Chu RS, Targoni OS, Krieg AM, Lehmann PV, Harding CV - J. Exp. Med. (1997)

Bottom Line: Since these cytokines can induce T helper 1 (Th1) differentiation, we examined the effects of coadministered CpG ODN on the differentiation of Th responses to hen egg lysozyme (HEL).IFA-HEL plus CpG ODN also induced anti-HEL IgG2a (a Th1-associated isotype), which was not induced by IFA-HEL alone.Control non-CpG ODN did not induce IFN-gamma or IgG2a, excepting lesser increases in B10.D2 (Th1-biased) mice.
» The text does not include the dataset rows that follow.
theorem execWinRead_only {N : Nat} {σ s : State} (page : Nat) (hσ : Only N σ s)
    (hN : 0x400000000000000000000 ||| N = N) : OnlyOut N σ (execWinRead page s) := hσ.outcome (execWinRead_within page s) hN

theorem State.winWrite_within (s : State) (g : Nat) :
    Only 0x804844000000000000000000000000000000000000000200000000000000145000 s (State.winWrite s g) := by
  unfold State.winWrite
  repeat' first
    | with_reducible exact Only.refl _ _
    | with_reducible refine Only.ite (fun _ => ?_) (fun _ => ?_)
    | with_reducible refine Only.foldl ?_ (fun _ _ => ?_)
    | with_reducible refine State.windowWrite_only _ _ _ ?_ (by decide)

theorem State.winWrite_only {N : Nat} {σ s : State} (g : Nat) (hσ : Only N σ s)
    (hN : 0x804844000000000000000000000000000000000000000200000000000000145000 ||| N = N) : Only N σ (State.winWrite s g) := hσ.step (State.winWrite_within s g) hN

theorem execWinWrite_within (page : Nat) (s : State) :
    OnlyOut 0x804844000000000000000000000000000000000000000200000000000000145000 s (execWinWrite page s) := by
  unfold execWinWrite
  repeat' first
    | with_reducible exact Only.refl _ _
    | with_reducible refine Only.ite (fun _ => ?_) (fun _ => ?_)
    | with_reducible refine Only.foldl ?_ (fun _ _ => ?_)
    | with_reducible refine OnlyOut.next ?_
    | with_reducible refine OnlyOut.ite (fun _ => ?_) (fun _ => ?_)
    | with_reducible refine State.winWrite_only _ ?_ (by decide)

theorem execWinWrite_only {N : Nat} {σ s : State} (page : Nat) (hσ : Only N σ s)
    (hN : 0x804844000000000000000000000000000000000000000200000000000000145000 ||| N = N) : OnlyOut N σ (execWinWrite page s) := hσ.outcome (execWinWrite_within page s) hN

theorem execLoadStart_within (s : State) :
    OnlyOut 0x800044000000000000000000000000000000000000000880000000000000001000 s (execLoadStart s) := by
  unfold execLoadStart
  repeat' first
    | with_reducible exact Only.refl _ _
    | with_reducible refine Only.ite (fun _ => ?_) (fun _ => ?_)
    | with_reducible refine Only.foldl ?_ (fun _ _ => ?_)
    | with_reducible refine OnlyOut.next ?_
    | with_reducible refine OnlyOut.ite (fun _ => ?_) (fun _ => ?_)
    | with_reducible refine State.startLoad_only _ ?_ (by decide)
    | split

theorem execLoadStart_only {N : Nat} {σ s : State}  (hσ : Only N σ s)
    (hN : 0x800044000000000000000000000000000000000000000880000000000000001000 ||| N = N) : OnlyOut N σ (execLoadStart s) := hσ.outcome (execLoadStart_within s) hN

theorem execLoadComplete_within (page : Nat) (data : List Nat) (s : State) :
    OnlyOut 0xa00944000000000000000000000000000000000000001800002000000000145000 s (execLoadComplete page data s) := by
  unfold execLoadComplete
  repeat' first
    | with_reducible exact Only.refl _ _
    | with_reducible refine Only.ite (fun _ => ?_) (fun _ => ?_)
    | with_reducible refine Only.foldl ?_ (fun _ _ => ?_)
    | with_reducible refine OnlyOut.next ?_
    | with_reducible refine OnlyOut.ite (fun _ => ?_) (fun _ => ?_)
    | with_reducible refine State.loadFailed_only _ _ ?_ (by decide)
    | with_reducible refine State.loaded_only _ _ ?_ (by decide)

theorem execLoadComplete_only {N : Nat} {σ s : State} (page : Nat) (data : List Nat) (hσ : Only N σ s)
    (hN : 0xa00944000000000000000000000000000000000000001800002000000000145000 ||| N = N) : OnlyOut N σ (execLoadComplete page data s) := hσ.outcome (execLoadComplete_within page data s) hN

theorem execLoadErr_within (page : Nat) (cause : Nat) (s : State) :
    OnlyOut 0x800844000000000000000000000000000000000000001000000000000000145000 s (execLoadErr page cause s) := by
  unfold execLoadErr
  repeat' first
    | with_reducible exact Only.refl _ _
    | with_reducible refine Only.ite (fun _ => ?_) (fun _ => ?_)
    | with_reducible refine Only.foldl ?_ (fun _ _ => ?_)
    | with_reducible refine OnlyOut.next ?_
    | with_reducible refine OnlyOut.ite (fun _ => ?_) (fun _ => ?_)
    | with_reducible refine State.loadFailed_only _ _ ?_ (by decide)

theorem execLoadErr_only {N : Nat} {σ s : State} (page : Nat) (cause : Nat) (hσ : Only N σ s)
    (hN : 0x800844000000000000000000000000000000000000001000000000000000145000 ||| N = N) : OnlyOut N σ (execLoadErr page cause s) := hσ.outcome (execLoadErr_within page cause s) hN

theorem execLookahead_within (q : Nat) (arrived : List Nat) (s : State) :
    OnlyOut 0x804000000000000000000000000000000000000000000000000000000000000000 s (execLookahead q arrived s) := by
  unfold execLookahead
  repeat' first
    | with_reducible exact Only.refl _ _
    | with_reducible refine Only.ite (fun _ => ?_) (fun _ => ?_)
    | with_reducible refine Only.foldl ?_ (fun _ _ => ?_)
    | with_reducible refine OnlyOut.next ?_
    | with_reducible refine OnlyOut.ite (fun _ => ?_) (fun _ => ?_)
    | with_reducible refine State.lookStep_only _ _ ?_ (by decide)

theorem execLookahead_only {N : Nat} {σ s : State} (q : Nat) (arrived : List Nat) (hσ : Only N σ s)
    (hN : 0x804000000000000000000000000000000000000000000000000000000000000000 ||| N = N) : OnlyOut N σ (execLookahead q arrived s) := hσ.outcome (execLookahead_within q arrived s) hN

theorem execPrefetchFill_within (q : Nat) (s : State) :
    OnlyOut 0xa0484400002000000000000000000000000000000000003080a000000000145000 s (execPrefetchFill q s) := by
  unfold execPrefetchFill
  repeat' first
    | with_reducible exact Only.refl _ _
    | with_reducible refine Only.ite (fun _ => ?_) (fun _ => ?_)
    | with_reducible refine Only.foldl ?_ (fun _ _ => ?_)
    | with_reducible refine OnlyOut.next ?_
    | with_reducible refine OnlyOut.ite (fun _ => ?_) (fun _ => ?_)
    | with_reducible refine State.updatePanic_only  ?_ (by decide)
    | with_reducible refine State.fillStep_only _ ?_ (by decide)

theorem execPrefetchFill_only {N : Nat} {σ s : State} (q : Nat) (hσ : Only N σ s)
    (hN : 0xa0484400002000000000000000000000000000000000003080a000000000145000 ||| N = N) : OnlyOut N σ (execPrefetchFill q s) := hσ.outcome (execPrefetchFill_within q s) hN

theorem State.stallResume_within (s : State) (q : Nat) (ct : Nat) :
    Only 0x4000000000000000000000000000000000000000000000000000000000000000 s (State.stallResume s q ct) := by
  unfold State.stallResume
  repeat' first
    | with_reducible exact Only.refl _ _
    | with_reducible refine Only.ite (fun _ => ?_) (fun _ => ?_)
    | with_reducible refine Only.foldl ?_ (fun _ _ => ?_)
    | with_reducible refine State.setSeqX_only _ _ ?_ (by decide)

theorem State.stallResume_only {N : Nat} {σ s : State} (q : Nat) (ct : Nat) (hσ : Only N σ s)
    (hN : 0x4000000000000000000000000000000000000000000000000000000000000000 ||| N = N) : Only N σ (State.stallResume s q ct) := hσ.step (State.stallResume_within s q ct) hN

theorem execStallResume_within (q : Nat) (ct : Nat) (s : State) :
    OnlyOut 0x4000000000000000000000000000000000000000000000000000000000000000 s (execStallResume q ct s) := by
  unfold execStallResume
  repeat' first
    | with_reducible exact Only.refl _ _
    | with_reducible refine Only.ite (fun _ => ?_) (fun _ => ?_)
    | with_reducible refine Only.foldl ?_ (fun _ _ => ?_)
    | with_reducible refine OnlyOut.next ?_
    | with_reducible refine OnlyOut.ite (fun _ => ?_) (fun _ => ?_)
    | with_reducible refine State.stallResume_only _ _ ?_ (by decide)

theorem execStallResume_only {N : Nat} {σ s : State} (q : Nat) (ct : Nat) (hσ : Only N σ s)
    (hN : 0x4000000000000000000000000000000000000000000000000000000000000000 ||| N = N) : OnlyOut N σ (execStallResume q ct s) := hσ.outcome (execStallResume_within q ct s) hN

theorem execStallLimit_within (q : Nat) (s : State) :
    OnlyOut 0x2d74844004001a4c030007000000000000200000000000000000000000000145000 s (execStallLimit q s) := by
  unfold execStallLimit
  repeat' first
    | with_reducible exact Only.refl _ _
    | with_reducible refine Only.ite (fun _ => ?_) (fun _ => ?_)
    | with_reducible refine Only.foldl ?_ (fun _ _ => ?_)
    | with_reducible refine OnlyOut.next ?_
    | with_reducible refine OnlyOut.ite (fun _ => ?_) (fun _ => ?_)
    | with_reducible refine State.requestStop_only _ _ _ _ ?_ (by decide)

theorem execStallLimit_only {N : Nat} {σ s : State} (q : Nat) (hσ : Only N σ s)
    (hN : 0x2d74844004001a4c030007000000000000200000000000000000000000000145000 ||| N = N) : OnlyOut N σ (execStallLimit q s) := hσ.outcome (execStallLimit_within q s) hN

theorem execUnderrunClear_within (q : Nat) (s : State) :
    OnlyOut 0x4000000800000000000000000000000000000000000000000000000001000 s (execUnderrunClear q s) := by
  unfold execUnderrunClear
  repeat' first
    | with_reducible exact Only.refl _ _
    | with_reducible refine Only.ite (fun _ => ?_) (fun _ => ?_)
    | with_reducible refine Only.foldl ?_ (fun _ _ => ?_)
    | with_reducible refine OnlyOut.next ?_
    | with_reducible refine OnlyOut.ite (fun _ => ?_) (fun _ => ?_)
    | with_reducible refine State.set_only _ _ _ _ ?_ (by decide)
    | with_reducible refine State.clear_only _ _ _ ?_ (by decide)

theorem execUnderrunClear_only {N : Nat} {σ s : State} (q : Nat) (hσ : Only N σ s)
    (hN : 0x4000000800000000000000000000000000000000000000000000000001000 ||| N = N) : OnlyOut N σ (execUnderrunClear q s) := hσ.outcome (execUnderrunClear_within q s) hN

theorem execStallTimeClear_within (q : Nat) (s : State) :
    OnlyOut 0x4000010000000000000000000000000000000000000000000000000001000 s (execStallTimeClear q s) := by
  unfold execStallTimeClear
  repeat' first
    | with_reducible exact Only.refl _ _
    | with_reducible refine Only.ite (fun _ => ?_) (fun _ => ?_)
    | with_reducible refine Only.foldl ?_ (fun _ _ => ?_)
    | with_reducible refine OnlyOut.next ?_
    | with_reducible refine OnlyOut.ite (fun _ => ?_) (fun _ => ?_)
    | with_reducible refine State.clear_only _ _ _ ?_ (by decide)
View Article: PubMed Central - PubMed

Affiliation: Institute of Pathology, Case Western Reserve University, Cleveland, Ohio 44106, USA.

ABSTRACT
Synthetic oligodeoxynucleotides (ODN) that contain unmethylated CpG motifs (CpG ODN) induce macrophages to secrete IL-12, which induces interferon (IFN)-gamma secretion by natural killer (NK) cells. Since these cytokines can induce T helper 1 (Th1) differentiation, we examined the effects of coadministered CpG ODN on the differentiation of Th responses to hen egg lysozyme (HEL). In both BALB/c (Th2-biased) and B10.D2 (Th1-biased) mice, immunization with HEL in incomplete Freund's adjuvant (IFA) resulted in Th2-dominated immune responses characterized by HEL-specific secretion of IL-5 but not IFN-gamma. In contrast, immunization with IFA-HEL plus CpG ODN switched the immune response to a Th1-dominated cytokine pattern, with high levels of HEL-specific IFN-gamma secretion and decreased HEL-specific IL-5 production. IFA-HEL plus CpG ODN also induced anti-HEL IgG2a (a Th1-associated isotype), which was not induced by IFA-HEL alone. Control non-CpG ODN did not induce IFN-gamma or IgG2a, excepting lesser increases in B10.D2 (Th1-biased) mice. Thus, CpG ODN provide a signal to switch on Th1-dominated responses to coadministered antigen and are potential adjuvants for human vaccines to elicit protective Th1 immunity.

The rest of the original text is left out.